Key Ruling on Loss of Beer Franchise ContractsTri County Wholesale Distributors v. Labatt USA Operating Co. LLC, U.S. Dist. LEXIS 81914 (June 24, 2015)

What is the best way to calculate the loss of well-known beer brands to a distributor whose franchise contract was lawfully terminated? This question, implicating Ohio’s Alcoholic Beverage Franchise Act, recently produced an important ruling on beer brand valuation.

Labattomy’: The supplier of Labatt and a host of other brands ended its franchise contracts with two distributors under Ohio’s “successor manufacturer” provision. The court found the terminations lawful and held a hearing to determine the “diminished value” of the business “that is directly related to the sale of the product or brand terminated or not renewed.” Under the statute, the value of such a business includes, but is not limited to, the “appraised market value of those assets … principally devoted to the sale of the terminated or nonrenewed product or brand and the goodwill associated with [it].”

Both sides presented opinions from experts with deep industry knowledge. The distributors’ expert performed a discounted cash flow (DCF) analysis that he applied to the businesses with the brands and without the brands. In addition, top executives of both distributors testified that they regularly negotiate brand values based on multiples of gross profits. Transactions might occur within a range of multiples of 1x and 6x gross profits, they suggested. For the subject brands, a multiple of 6x to 7x gross profits was appropriate given the volume and profitability of their sales.

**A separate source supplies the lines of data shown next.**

-- ==== Sys2Proof/Proofs/LinkState.lean ====
section
/-! PROOF. The link: the take timeouts that bring it DOWN, its pings, and the PONG that brings it UP (R162, R180, R181). -/

namespace Sys2Proof.Machine

variable {s : State}

/-! ### The take timeout -/

/-- A timeout reported while the link is DOWN is not counted (R180). -/
theorem countTimeout_down (down : s.gateway.link = .down) : countTimeout s = s := if_pos down

/-- The first and the second timeout in a row are counted (R180). -/
theorem countTimeout_counted (up : s.gateway.link ≠ .down) (few : s.gateway.timeouts < 2) :
    countTimeout s = { s with gateway := { s.gateway with timeouts := s.gateway.timeouts + 1 } } := by
  have count : min (s.gateway.timeouts + 1) 3 = s.gateway.timeouts + 1 := by omega
  unfold countTimeout setGateway
  rw [if_neg up]
  dsimp only
  rw [count]
  exact if_pos (by omega)

/-- The third timeout in a row brings the link DOWN, with a PING and attention GATEWAY (R180). -/
theorem countTimeout_falls (up : s.gateway.link ≠ .down) (third : ¬s.gateway.timeouts < 2) :
    countTimeout s =
      { s with
        gateway :=
          { s.gateway with
            link := .down, timeouts := 3, pingNumber := (s.gateway.pingNumber + 1) % 256,
            nextPing := some (s.time.running + 3000), outbound := s.gateway.outbound ++ [.ping ((s.gateway.pingNumber + 1) % 256)] }
        attention := (raise .gateway none s).attention } := by
  have count : min (s.gateway.timeouts + 1) 3 = 3 := by omega
  unfold countTimeout setGateway
  rw [if_neg up]
  dsimp only
  rw [count]
  rfl

/-- A send of AWAIT_TAKE meets the take timeout where it falls in the present second (R162). -/
theorem takeTimedOut_due {key : SendKey} {x : Send} (h : sendAt key s = some x) (hx : x.state = .awaitTake)
    (due : x.sentAt + 200 < nextSecond s) :
    takeTimedOut key s = settle (countTimeout (returnSend key (dropSend key (reach (x.sentAt + 200) s)))) := by
  unfold takeTimedOut
  rw [h]
  exact if_pos ⟨hx, decide_eq_true due⟩

/-! ### Pings -/

theorem pingDue_due {t : RunTime} (down : s.gateway.link = .down) (next : s.gateway.nextPing = some t) (due : t < nextSecond s) :
    pingDue s = sendPing (t + 3000) (reach t s) := by
  unfold pingDue
  rw [down, next]
  exact if_pos (decide_eq_true due)

theorem pingDue_up (up : s.gateway.link = .up) : pingDue s = s := by
  unfold pingDue
  rw [up]

/-! ### PONG -/

theorem exec_pong {number : Nat} {t : State} {word : AnswerWord} (held : s.power.held = false) (may : MayAnswer s)
    (range : number < 256) (h : takePong number (frameTaken s) = (t, word)) :
    exec (.pong number) s = .next (answeredBy (.pong number) word t) := by
  have effect : recordEffect (.pong number) (frameTaken s) = (t, .answer (.pong number) word) := by
    unfold recordEffect
    dsimp only
    rw [h]
  rw [← takeRecord_taken (r := .pong number) may (decide_eq_true range) effect]
  exact event_next held _

/-- Settles O49: the timeout by the link and the count, the ping by the link, and the PONG by its number. -/
theorem theLinkFallsAndReturns : Obligations.TheLinkFallsAndReturns := by
  unfold Obligations.TheLinkFallsAndReturns
  intro s held ping
  refine ⟨fun key x h hx due => ?_, fun t down next due => ?_, fun up => ?_, fun number range may => ?_⟩
  · have returned := returnSend_returned key (reach (x.sentAt + 200) s)
    refine ⟨_, returned, (event_next held (takeTimedOut key)).trans ?_⟩
    rw [takeTimedOut_due h hx due]
    obtain ⟨state, _⟩ := returned
    generalize returnSend key (dropSend key (reach (x.sentAt + 200) s)) = v at state ⊢
    have gateway : v.gateway = s.gateway := by rw [state]; rfl
    have attention : v.attention = s.attention := by rw [state]; rfl
    have running : v.time.running = max s.time.running (x.sentAt + 200) := by rw [state]; rfl
    refine congrArg (Host.Outcome.next ∘ settle) ?_
    split
    · rename_i down
      exact countTimeout_down (gateway ▸ down)
    · rename_i up
      split
      · rename_i few
        rw [countTimeout_counted (gateway ▸ up) (gateway ▸ few), gateway]
      · rename_i third
        rw [countTimeout_falls (gateway ▸ up) (gateway ▸ third), gateway, running, raise_attention, attention]
        rfl
  · exact (event_next held pingDue).trans (congrArg _ (pingDue_due down next due))
  · exact (event_next held pingDue).trans (congrArg _ (pingDue_up up))
  · split
    · rename_i answered
      exact exec_pong held may range (if_pos answered)
    · rename_i other
      exact exec_pong held may range (if_neg other)

end Sys2Proof.Machine
end

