-- ==== Sys2Proof/Proofs/Deadlines.lean ====
section
/-! PROOF. The deadlines of notices (R166, R167), the end of the busy pause (R159) and of the quiet window (R158). -/

namespace Sys2Proof.Machine

variable {s : State} {n : Notice}

/-! ### The test of a deadline -/

/-- An exhausted notice has left the queue (R164). -/
theorem noticeAt_exhaust (n : Notice) (k : Slot) (s : State) : noticeAt n.number (exhaust n k s) = none := by
  have gone := noticeAt_removeNotice n.number s
  by_cases absent : n.kind = .absent
  · rw [exhaust_absent absent]
    exact noticeAt_none_of_withdrawn (t := claim k unreached (removeNotice n.number s))
      (claim_withdrawn_of fun _ => unreached_mark) gone
  · rw [exhaust_other absent]
    exact gone

/-- A WAITING pupil notice whose deadline is reached is exhausted (R166, R167). -/
theorem testDeadline_pupil {k : Slot} {i : Nat} (due : deadlineReached n s = true) (ha : n.addressee = .pupil k i)
    (waiting : n.inWindow = false) : testDeadline s n = exhaust n k s := by
  unfold testDeadline
  rw [if_neg (by rw [due]; nofun), ha]
  exact if_neg (by rw [waiting]; nofun)

/-- A broadcast's deadline expires it, and drops its returned steps (R167). -/
theorem testDeadline_broadcast {b : BroadcastState} (due : deadlineReached n s = true) (ha : n.addressee = .broadcast b)
    (fresh : b.expired = false) :
    testDeadline s n = updateBroadcast n.number (fun b => { b with expired := true, returned := [] }) s := by
  unfold testDeadline
  rw [if_neg (by rw [due]; nofun), ha]
  exact if_neg (by rw [fresh]; nofun)

theorem deadlineReached_absent {d : SchoolTime} (kind : n.kind = .absent) (hd : s.notices.deadline = some d)
    (past : d ≤ s.time.school) : deadlineReached n s = true := by
  unfold deadlineReached
  rw [kind, hd]
  exact decide_eq_true past

theorem deadlineReached_general {d : SchoolTime} (kind : n.kind = .general) (hd : n.deadline = some d)
    (past : d ≤ s.time.school ∨ s.time.date ≠ n.createdDate) : deadlineReached n s = true := by
  unfold deadlineReached
  rw [kind, hd]
  simpa using past

theorem deadlineOf_notice (h : noticeAt n.number s = some n) : deadlineOf n.kind n.number s = settle (testDeadline s n) := by
  unfold deadlineOf
  rw [h]
  exact if_pos rfl

theorem exec_absentDeadlineExpiry (held : s.power.held = false) (h : noticeAt n.number s = some n) (kind : n.kind = .absent) :
    exec (.absentDeadlineExpiry n.number) s = .next (settle (testDeadline s n)) := by
  rw [← deadlineOf_notice h, kind]
  exact event_next held _

theorem exec_generalDeadline (held : s.power.held = false) (h : noticeAt n.number s = some n) (kind : n.kind = .general) :
    exec (.generalDeadline n.number) s = .next (settle (testDeadline s n)) := by
  rw [← deadlineOf_notice h, kind]
  exact event_next held _

/-! ### The ends of the pauses -/

theorem busyPauseEnds_due {t : RunTime} (h : s.notices.busyEnd = some t) (due : t < nextSecond s) :
    busyPauseEnds s = settle (setNotices (fun n => { n with busyEnd := none }) (reach t s)) := by
  unfold busyPauseEnds
  rw [h]
  exact if_pos (decide_eq_true due)

theorem busyPauseEnds_early {t : RunTime} (h : s.notices.busyEnd = some t) (early : nextSecond s ≤ t) : busyPauseEnds s = s := by
  unfold busyPauseEnds
  rw [h]
  exact if_neg fun due => Nat.not_lt.2 early (of_decide_eq_true due)

theorem quietWindowEnds_due {e : SchoolTime} (h : s.notices.quietEnd = some e) (due : e ≤ s.time.school) :
    quietWindowEnds s = settle (setNotices (fun n => { n with quietEnd := none }) s) := by
  unfold quietWindowEnds
  rw [h]
  exact if_pos (decide_eq_true due)

theorem quietWindowEnds_early {e : SchoolTime} (h : s.notices.quietEnd = some e) (early : s.time.school < e) :
    quietWindowEnds s = s := by
  unfold quietWindowEnds
  rw [h]
  exact if_neg fun due => Nat.not_le.2 early (of_decide_eq_true due)

/-- Settles O48: the notice exhausted or the broadcast expired at its deadline, and the two pauses by their times. -/
theorem deadlinesAndPausesEnd : Obligations.DeadlinesAndPausesEnd := by
  unfold Obligations.DeadlinesAndPausesEnd
  intro s held
  refine ⟨fun n k i h ha waiting => ⟨fun d kind hd past => ?_, fun d kind hd past => ?_⟩, fun n b d h ha kind hd past fresh => ?_,
    fun t h => ⟨fun due => ?_, fun early => ?_⟩, fun e h => ⟨fun due => ?_, fun early => ?_⟩⟩
  · have test := testDeadline_pupil (deadlineReached_absent kind hd past) ha waiting
    obtain ⟨state, heard, _, absent⟩ := exhaust_exhausted n k s
    obtain ⟨_, pupils⟩ := absent kind
    refine ⟨exhaust n k s, test ▸ exec_absentDeadlineExpiry held h kind, noticeAt_exhaust n k s, heard, fun j hj => ?_, ?_,
      fun p hp mark => ?_⟩
    · rw [pupils j]
      simp only [hj, false_and, if_false, Option.map_id']
    · rw [state]
      simp only [kind, if_true]
    · rw [pupils k, hp, Option.map_some, if_pos ⟨rfl, mark⟩]
  · have test := testDeadline_pupil (deadlineReached_general kind hd past) ha waiting
    obtain ⟨state, heard, other, _⟩ := exhaust_exhausted n k s
    have notAbsent : n.kind ≠ .absent := by rw [kind]; nofun
    obtain ⟨roll, queue⟩ := other notAbsent
    refine ⟨exhaust n k s, test ▸ exec_generalDeadline held h kind, roll, ?_, heard, ?_⟩
    · rw [← queue]
      exact congrArg State.notices state
    · rw [state]
      simp only [notAbsent, if_false]
  · have test := testDeadline_broadcast (deadlineReached_general kind hd past) ha fresh
    exact ⟨_, test ▸ exec_generalDeadline held h kind, rfl, (noticeAt_updateBroadcast h ha).1⟩
  · exact (event_next held _).trans (congrArg _ (busyPauseEnds_due h due))
  · exact (event_next held _).trans (congrArg _ (busyPauseEnds_early h early))
  · exact (event_next held _).trans (congrArg _ (quietWindowEnds_due h due))
  · exact (event_next held _).trans (congrArg _ (quietWindowEnds_early h early))

end Sys2Proof.Machine
end

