/-- A notice stood in the queue of `s`, whatever has moved in it since. -/
def ComesFrom (s : State) (n : Notice) : Prop :=
  ∃ m ∈ s.notices.queue, m.number = n.number ∧ m.kind = n.kind ∧ (∀ k i, n.addressee = .pupil k i → m.addressee = .pupil k i) ∧
    ∀ b, n.addressee = .broadcast b → ∃ c, m.addressee = .broadcast c

/-- The Dispatcher's acts from `s` to `t`, with what they leave to tell of. -/
inductive Dispatches (s : State) : State → DispatchLog → Prop
  | none_ : Dispatches s s ⟨[], [], []⟩
  | exhausted {t : State} {d : DispatchLog} {n : Notice} {k : Slot} {i : Nat} (h : Dispatches s t d) (from_ : ComesFrom s n)
      (to_ : n.addressee = .pupil k i) :
      Dispatches s (exhaust n k t) { d with seven := d.seven ++ [exhaustedSubject n k] }
  | moved {t : State} {d : DispatchLog} {number : Nat} {f : Notice → Notice} (h : Dispatches s t d)
      (runsOn : ∀ x, x.number = number → RunsOn d.new [] x (f x)) : Dispatches s (updateNotice number f t) d
  | issued {t : State} {d : DispatchLog} {n : Notice} {k : Slot} {i : Nat} {p : Pupil} {c : Contact} (h : Dispatches s t d)
      (place : t.notices.window.length < 4) (allowed : sendingAllowed t = true) (from_ : ComesFrom s n)
      (to_ : n.addressee = .pupil k i ∨ ∃ b, n.addressee = .broadcast b) (hp : pupilAt k t = some p)
      (hc : p.enrolment.contacts[i]? = some c) :
      Dispatches s (issueSend n k i p c t) { d with new := d.new ++ [sendRecordOf n k i p c t] }
  | ended {t : State} {d : DispatchLog} {n : Notice} {b : BroadcastState} (h : Dispatches s t d) (from_ : ComesFrom s n)
      (to_ : n.addressee = .broadcast b) :
      Dispatches s (endBroadcast n b t) { d with thirteen := d.thirteen ++ [.notice n.number] }

theorem issueSend_eq (n : Notice) (k : Slot) (i : Nat) (p : Pupil) (c : Contact) (s : State) :
    issueSend n k i p c s =
      { s with
        notices := { s.notices with window := s.notices.window ++ [⟨⟨n.number, k, i⟩, s.time.running, .awaitTake⟩] }
        gateway := { s.gateway with outbound := s.gateway.outbound ++ [.send (sendRecordOf n k i p c s)] } } := rfl

theorem endBroadcast_state (n : Notice) (b : BroadcastState) (s : State) :
    endBroadcast n b s =
      { s with
        notices :=
          { s.notices with
            queue := s.notices.queue.filter (·.number ≠ n.number)
            lastBroadcast := some ⟨n.number, n.kind, b.sent, b.delivered, b.failed, broadcastEnding n b⟩ }
        sweep := (removeNotice n.number s).sweep
        attention := (raise .broadcast (some (.notice n.number)) s).attention } := by
  unfold endBroadcast
  rw [removeNotice_state]
  rfl

/-! ### What may move in a notice that stays -/

theorem runsOn_refl {new : List SendRecord} {seven : List Subject} (n : Notice) : RunsOn new seven n n :=
  ⟨rfl, fun _ _ _ => rfl, fun b h => ⟨b, h⟩, .inl rfl, .inl rfl⟩

theorem runsOn_mono {new new' : List SendRecord} {seven seven' : List Subject} (hn : new ⊆ new') (hs : seven ⊆ seven') {n m : Notice}
    (h : RunsOn new seven n m) : RunsOn new' seven' n m := by
  obtain ⟨same, pupil, broadcast, window, cancel⟩ := h
  refine ⟨same, pupil, broadcast, window.imp_right fun ⟨w, r, hr, e⟩ => ⟨w, r, hn hr, e⟩,
    cancel.imp_right fun ⟨c, kind, k, i, a, hk⟩ => ⟨c, kind, k, i, a, hs hk⟩⟩

variable {new : List SendRecord} {seven : List Subject} {n m l : Notice}

theorem runsOn_number (h : RunsOn new seven n m) : m.number = n.number := by rw [h.1]

theorem runsOn_kind (h : RunsOn new seven n m) : m.kind = n.kind := by rw [h.1]

/-- A pupil notice stays one to the same contact. -/
theorem runsOn_pupil (h : RunsOn new seven n m) {k : Slot} {i : Nat} (hm : m.addressee = .pupil k i) : n.addressee = .pupil k i := by
  obtain ⟨_, pupil, broadcast, _⟩ := h
  cases hn : n.addressee with
  | pupil j l => rw [← hm, pupil j l hn, hn]
  | broadcast b =>
    obtain ⟨c, hc⟩ := broadcast b hn
    exact nomatch hm.symm.trans hc

theorem runsOn_broadcast (h : RunsOn new seven n m) {b : BroadcastState} (hm : m.addressee = .broadcast b) :
    ∃ c, n.addressee = .broadcast c := by
  obtain ⟨_, pupil, _⟩ := h
  cases hn : n.addressee with
  | pupil j l => exact nomatch hm.symm.trans ((pupil j l hn).trans hn)
  | broadcast c => exact ⟨c, rfl⟩

theorem runsOn_trans (h : RunsOn new seven n m) (g : RunsOn new seven m l) : RunsOn new seven n l := by
  have back {k : Slot} {i : Nat} (a : m.addressee = .pupil k i) : n.addressee = .pupil k i := runsOn_pupil h a
  have number := runsOn_number h
  have kind := runsOn_kind h
  obtain ⟨same, pupil, broadcast, window, cancel⟩ := h
  obtain ⟨same', pupil', broadcast', window', cancel'⟩ := g
  refine ⟨same'.trans (by rw [same]), fun k i a => ?_, fun b a => ?_, ?_, ?_⟩
  · rw [pupil' k i ((pupil k i a).trans a), pupil k i a]
  · obtain ⟨c, hc⟩ := broadcast b a
    obtain ⟨c', hc'⟩ := broadcast' _ hc
    exact ⟨c', hc'⟩
  · rcases window' with w | ⟨w, r, hr, e⟩
    · rwa [w]
    · exact .inr ⟨w, r, hr, e.trans number⟩
  · rcases cancel' with c | ⟨c, k', k, i, a, hk⟩
    · rwa [c]
    · exact .inr ⟨c, kind ▸ k', k, i, back a, hk⟩

/-- A queue after acts of the Dispatcher: of the notices before, some have left, and each that stays has run on. -/
def QueueRuns (new : List SendRecord) (seven : List Subject) (before after : List Notice) : Prop :=
  List.SublistForall₂ (fun m n => RunsOn new seven n m) after before

theorem queueRuns_iff {before after : List Notice} :
    QueueRuns new seven before after ↔ ∃ kept, kept.Sublist before ∧ List.Forall₂ (RunsOn new seven) kept after := by
  unfold QueueRuns
  rw [List.sublistForall₂_iff]
  exact exists_congr fun kept => and_comm.trans (and_congr_right fun _ => ⟨fun h => h.flip, fun h => h.flip⟩)

namespace QueueRuns

variable {before between after : List Notice}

The defendants’ expert argued there were not enough transactions with which to compare the subject brands. In general, he said, he considered using multiples to value brands a “short cut approach to calculating discounted cash flow.” He said that, although he intended to value the businesses in their entirety, the evidence failed to show that the termination had a noticeable effect on the distributors’ other assets. Therefore, he only conducted a DCF analysis for the value of the lost brands.

Hybrid approach: The court said it would use a “hybrid” approach to determine the diminished value in this case. This meant determining the fair market value of the franchise contracts using a DCF analysis and adding on any loss in the fair market value of other tangible or intangible components of the distributorships “directly resulting from loss of the Brands.”

The experts’ DCF models diverged on a few key components, such as the capital structure to use to calculate WACC and the cost savings input. The court said the valuation of the suppliers’ expert overall was more persuasive. Valuing the businesses in their entirety, as the distributors’ expert had done, “adds unnecessary complexity to what is a much more straightforward determination.”

Although the court rejected a comparable transactions approach, it paid some mind to the industry’s approach to beer brand valuation. It said it used the “collective testimony regarding gross multiples” as a check on the supplier expert’s DCF and concluded that the DCF-based results were “discordant” with market conditions. But, said the court, by adjusting the discount rate and cost savings inputs, the court was able to achieve a DCF-based outcome that was 3.25x gross profits for the first plaintiff and 3.47x gross profits for the second plaintiff. These figures fell within the industry average, the court noted.

Takeaway: This is a must-read case for valuators practicing in the alcoholic beverage industry. Only one other case with similar facts has dealt with the same Ohio statutory provision. There, the court was unable to make a definitive ruling on the proper methodology because one side’s valuation model was so defective as to compel the court to deem the opposing side’s approach the only rational one available in the case.